There were no significant differences between mindfulness EMI and self-monitoring on perspective-taking (IRI scores) from pre-post intervention (Cohen d=0.02, 95% CI −0.18 to 0.22; P=.84) and pre-1MFU (Cohen d=0.15, 95% CI −0.05 to 0.34; P=.13; Table 3). From pre-post intervention, no significant changes in perspective-taking emerged in the mindfulness EMI (Cohen d=0.01, 95% CI −0.18 to 0.21; P=.89) and self-monitoring (Cohen d=−0.01, 95% CI −0.21 to 0.18; P=.89) interventions. However, from pre-1MFU, the mindfulness EMI (Cohen d=0.25, 95% CI 0.06-0.45; P=.01) but not the self-monitoring app (Cohen d=0.00, 95% CI −0.20 to 0.20; P=.99; Table 4) yielded significant improvements in perspective-taking. No significant between-intervention and within-intervention effects on perspective taking emerged from post-1MFU time points (Tables S1 and S2 in Multimedia Appendix 5).

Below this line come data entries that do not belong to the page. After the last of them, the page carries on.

-- ==== Sys2Proof/Machine/Dict.lean ====
section
/-! DEFINITION. The object dictionary as hosts see it: places, type codes, the octets of values, what a Range column states of a value
alone (R103 to R106, R110, R130), and stored records (R126, R127, R362). -/

namespace Sys2Proof.Machine

/-! ### Places (R2, R3, R4, R103, R104) -/

/-- Instances (i, j) of an object row that stand at an index. -/
def Obj.at_ (o : Obj) (idx : Nat) : Option (Nat × Nat) :=
  (List.range o.n1).findSome? fun i =>
    let b := o.base + o.st1 * i
    if idx < b then none else
      let d := idx - b
      let j := if o.n2 ≤ 1 then o.j0 else d / o.st2
      if o.st2 * j = d ∧ o.j0 ≤ j ∧ j < o.j0 + o.n2 then some (i, j) else none

/-- Rows that stand at an index. -/
def rowsAt (idx : Nat) : List Obj := catalogue.filter fun o => (o.at_ idx).isSome

/-- The row of an object, or the status that tells why there is none (R103, R104, R130). -/
def lookup (idx sub : Nat) : Obj ⊕ Nat :=
  match rowsAt idx with
  | [] => .inr stNoObject
  | l => match l.find? fun o => decide (o.sub ≤ sub ∧ sub < o.sub + o.subn) with
    | some o => .inl o
    | none => .inr stNoSubindex

/-- The row at a dictionary key. -/
def rowOf (key : Nat) : Option Obj := match lookup (key / 256) (key % 256) with | .inl o => some o | .inr _ => none

/-- Every key of a row, in rising order of its instances. -/
def Obj.keys (o : Obj) : List Nat :=
  (List.range o.n1).flatMap fun i => (List.range o.n2).flatMap fun j => (List.range o.subn).map fun k => o.key i (o.j0 + j) k

/-! ### Types and octets (R7, R105, Tables 00-4 and 05-3) -/

/-- Type code of Table 05-3. -/
def Ty.code : Ty → Nat
  | .bool => 1 | .u8 => 2 | .u16 => 3 | .u32 => 4 | .u64 => 5 | .i8 => 6 | .i16 => 7 | .i32 => 8 | .i64 => 9 | .f32 => 10 | .q32 => 11
  | .time64 => 12 | .tod80 => 13 | .str => 14 | .domain => 15

/-- Bytes of a fixed-size type; 0 for STR and DOMAIN. -/
def Ty.size : Ty → Nat
  | .bool => 1 | .u8 => 1 | .u16 => 2 | .u32 => 4 | .u64 => 8 | .i8 => 1 | .i16 => 2 | .i32 => 4 | .i64 => 8 | .f32 => 4 | .q32 => 8
  | .time64 => 8 | .tod80 => 10 | .str => 0 | .domain => 0

/-- The type is STR or DOMAIN. -/
def Ty.isBytes : Ty → Bool
  | .str => true | .domain => true | _ => false

/-- The type is signed. -/
def Ty.signed : Ty → Bool
  | .i8 => true | .i16 => true | .i32 => true | .i64 => true | .q32 => true | _ => false

/-- Octets of a value (R7). -/
def valBytes (ty : Ty) (v : Val) : List Byte :=
  match v with
  | .bytes b => b
  | .num x =>
    match ty with
    | .tod80 => leBytes 6 (x / 1000000000).toNat ++ leBytes 4 (x % 1000000000).toNat
    | _ => leBytes ty.size (lowBits (8 * ty.size) x)

/-- A value from its octets; none where the length is not the type's (R105). A TOD80 whose nanoseconds reach 10⁹ is no time of day (Table 00-4): it stands as −1,
which no range takes. -/
def valOf (ty : Ty) (b : List Byte) : Option Val :=
  if ty.isBytes then some (.bytes b)
  else if b.length ≠ ty.size then none
  else match ty with
    | .tod80 => some (.num (if leNat (b.drop 6) < 1000000000 then ((leNat (b.take 6) * 1000000000 + leNat (b.drop 6) : Nat) : Int) else -1))
    | _ => some (.num (if ty.signed then toSigned (8 * ty.size) (leNat b) else leNat b))

/-- Octets that are valid UTF-8 (R110). -/
def utf8Ok : Nat → List Byte → Bool
  | _, [] => true
  | 0, _ => false
  | n + 1, b :: t =>
    let x := b.toNat
    let cont (k : Nat) : Bool := decide (k ≤ t.length) && (t.take k).all fun c => decide (c.toNat / 64 = 2)
    let s := (t.headD 0).toNat
    if x < 0x80 then utf8Ok n t
    else if 0xC2 ≤ x ∧ x < 0xE0 then cont 1 && utf8Ok n (t.drop 1)
    else if 0xE0 ≤ x ∧ x < 0xF0 then
      cont 2 && decide (x ≠ 0xE0 ∨ 0xA0 ≤ s) && decide (x ≠ 0xED ∨ s < 0xA0) && utf8Ok n (t.drop 2)
    else if 0xF0 ≤ x ∧ x < 0xF5 then
      cont 3 && decide (x ≠ 0xF0 ∨ 0x90 ≤ s) && decide (x ≠ 0xF4 ∨ s < 0x90) && utf8Ok n (t.drop 3)
    else false

/-! ### Range columns (R106) -/

/-- Codes 1 to 4 in the lower nibbles, 0 in every nibble above, at least one code (Table 03-18). -/
def layoutsOk (v : Nat) : Bool :=
  let n := layoutCount v
  decide (1 ≤ n) && (List.range 8).all fun c => if c < n then decide (1 ≤ bits v (4 * c) 4 ∧ bits v (4 * c) 4 ≤ 4) else decide (bits v (4 * c) 4 = 0)

/-- A source word (Table 08-7). -/
def sourceOk (v : Nat) : Bool :=
  decide (bits v 26 4 = 0 ∧ bits v 22 2 = 0 ∧ bits v 5 3 = 0) &&
  (match bits v 30 2 with
   | 0 => true
   | 1 => decide (bits v 0 5 ≤ 23)
   | 2 => decide (bits v 0 5 ≤ 7)
   | _ => false)

/-- A FOLLOW selection of one of the forms of Table 07-4. -/
def followSelOk (v : Nat) : Bool :=
  decide (v ≤ 11) || decide (v < 2048 ∧ bits v 2 6 = 0 ∧ bits v 0 2 ≤ 2) ||
  decide (v < 2 ^ 26 ∧ bits v 22 2 = 0 ∧ bits v 8 8 = 0 ∧ v % 2 = 0)

/-- An ABS_FORMAT word (Table 09-4). -/
def absFormatOk (v : Nat) : Bool := decide (bits v 12 4 ≤ 8 ∧ bits v 6 2 ≤ 2 ∧ bits v 3 3 ≤ 4 ∧ bits v 0 2 ≤ 2)

/-- A CHANNEL_SRC word (Table 17-4). -/
def chanSrcOk (v : Nat) : Bool :=
  let i := bits v 0 12
  match bits v 12 4 with
  | 0 => decide (i = 0)
  | 1 => decide (i ≤ 23)
  | 2 => decide (i ≤ 7)
  | 3 => decide (i ≤ 31)
  | 4 => decide (i ≤ 63)
  | 5 => decide (i ≤ 15)
  | 8 => decide (i % 256 < 24 ∧ i < 24)
  | 9 => decide (i < 24)
  | 10 => decide (i ≤ 11)
  | 11 => decide (i ≤ 15)
  | _ => false

/-- A PMC_CFG word (Table 17-1) of an ACE or of a management core. -/
def pmcCfgOk (mc : Bool) (v : Nat) : Bool :=
  let e := bits v 0 8
  decide (bits v 8 6 = 0) &&
  (if mc then decide (bits v 14 2 = 0) && (decide (e = 0) || decide (0x40 ≤ e ∧ e ≤ 0x48))
   else decide (e ≤ 0x14) && !(bit v 15 && decide (0x11 ≤ e)))

/-- What the Range column states of a DOMAIN's entries alone: AXIS_PLAN (Table 02-12), IO_SIZES (Table 02-11). -/
def domainOk (o : Obj) (b : List Byte) : Bool :=
  if o = Ob.Sched.AXIS_PLAN then (entries4 b).all fun e => decide (bits e 24 8 = 0 ∧ bits e 15 1 = 0)
  else if o = Ob.Sched.IO_SIZES then
    (entries4 b).all fun e => decide (1 ≤ bits e 0 8 ∧ bits e 0 8 ≤ 64 ∧ bits e 8 8 ≤ 32 ∧ bits e 16 8 ≤ 32 ∧ bits e 24 8 ≤ 7)
  else true

/-- The status of a value of the right type by its Range column alone (R106, R110). -/
def rangeStatus (o : Obj) (v : Val) : Nat :=
  match v with
  | .bytes b =>
    match o.rng with
    | .len lo hi m =>
      if b.length < lo ∨ hi < b.length ∨ (m ≠ 0 ∧ b.length % m ≠ 0) then stLength
      else if o.ty = .str ∧ utf8Ok b.length b = false then stRange
      else if domainOk o b then stOk else stRange
    | _ => stOk
  | .num x =>
    let ok : Bool := match o.rng with
      | .ints l => l.any fun e => decide (e.1 ≤ x ∧ x ≤ e.2)
      | .mult lo hi m => decide (lo ≤ x ∧ x ≤ hi ∧ (x - lo) % (max 1 m) = 0)
      | .f32 lo hi => f32Finite x && decide (lo ≤ f32Key x ∧ f32Key x ≤ hi)
      | .len _ _ _ => true
      | .chanLayouts => layoutsOk x.toNat
      | .control => decide (x < 128)
      | .sourceWord => sourceOk x.toNat
      | .followSel => followSelOk x.toNat
      | .absFormat => absFormatOk x.toNat
      | .chanSrc => chanSrcOk x.toNat
      | .pmcCfg => pmcCfgOk (decide (0xB020 ≤ o.base)) x.toNat
    if ok && (if o.ty = .tod80 then decide (0 ≤ x) else true) then stOk else stRange

/-! ### Values in force -/

/-- The value an object holds where nothing is listed for its key: its default (R5, R103); SERIAL is the unit's. -/
def Obj.default (o : Obj) : Val :=
  if o = Ob.Ident.SERIAL then .num unitSerial
  else if o.ty.isBytes then .bytes [] else .num o.dflt

/-- The value in force at a key of a row. -/
def valueAt (s : State) (o : Obj) (key : Nat) : Val := (SMap.get? s.od key).getD o.default

/-! ### Stored records (Tables 05-7 and 05-8) -/

/-- A stored record of a value at a key (Table 05-8). -/
def storedRecord (o : Obj) (key : Nat) (v : Val) : List Byte :=
  let b := valBytes o.ty v
  leBytes 2 (key / 256) ++ leBytes 1 (key % 256) ++ leBytes 1 o.ty.code ++ leBytes 4 b.length ++ b ++
  List.replicate ((4 - b.length % 4) % 4) 0

/-- Keys of every row that a test accepts, in order of index and subindex. -/
def keysWhere (f : Obj → Bool) : List (Nat × Obj) :=
  ((catalogue.filter f).flatMap fun o => o.keys.map fun k => (k, o)).mergeSort fun a b => decide (a.1 ≤ b.1)

/-- One bit of a reflected CRC-32C (R347). -/
def crc32cBit (c : Nat) : Nat := if c % 2 = 1 then (c / 2) ^^^ 0x82F63B78 else c / 2

/-- One byte of a reflected CRC-32C. -/
def crc32cByte (c : Nat) (b : Byte) : Nat :=
  let x := c ^^^ b.toNat
  crc32cBit (crc32cBit (crc32cBit (crc32cBit (crc32cBit (crc32cBit (crc32cBit (crc32cBit x)))))))

/-- CRC-32C over bytes (R347: polynomial 0x1EDC_6F41, reflected, initial value and final XOR 0xFFFF_FFFF). -/
def crc32c (l : List Byte) : Nat := (l.foldl crc32cByte 0xFFFFFFFF) ^^^ 0xFFFFFFFF

/-- SAFETY_CRC (R362): over the records of every SAF object in force, in order of index and subindex. -/
def safetyCrc (s : State) : Nat :=
  crc32c ((keysWhere fun o => decide (o.acc = .saf)).flatMap fun e => storedRecord e.2 e.1 (valueAt s e.2 e.1))

/-- SAFETY_CRC after SAF objects have changed (R362); a core whose check has passed so far expects the new value (assumption log 184). -/
def publishSafetyCrc (s : State) : State :=
  let c := safetyCrc s
  let s := if s.safe.crc = some (s.nat Ob.Isl.SAFETY_CRC) then { s with safe := { s.safe with crc := some c } } else s
  s.set Ob.Isl.SAFETY_CRC c

/-- Records of the stored image: every object of origin stored, with its value in force (R126). -/
def storedRecords (s : State) : SMap Val :=
  (keysWhere fun o => decide (o.org = .stored)).map fun e => (e.1, valueAt s e.2 e.1)

end Sys2Proof.Machine
end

Principal Findings and Comparison With Prior Work

Partially supporting our hypothesis, brief self-guided mindfulness EMI displayed longer-term efficacy from pre-1MFU time points compared to self-monitoring in improving 3 of the 5 examined social-cognitive domains: ToM, the capacity for imaginative immersion in various scenarios (fantasy), and experiencing distress when observing others’ adverse situations (personal distress). Moreover, the mindfulness EMI, but not self-monitoring, enhanced perspective-taking from pre-1MFU time points despite the lack of between-intervention effects. An unexpected outcome was that neither of the interventions yielded effects on empathic concern. Our findings cannot be attributed to sociodemographic and comorbid psychiatric diagnoses, as those variables did not differ between compared conditions at prerandomization. On the whole, these outcomes suggest specificity, instead of globality, in the impact of brief mindfulness EMI and self-monitoring on ToM and trait-level empathy domains in the context of GAD. Potential theories are put forth to advance clinical science on this underinvestigated yet essential topic.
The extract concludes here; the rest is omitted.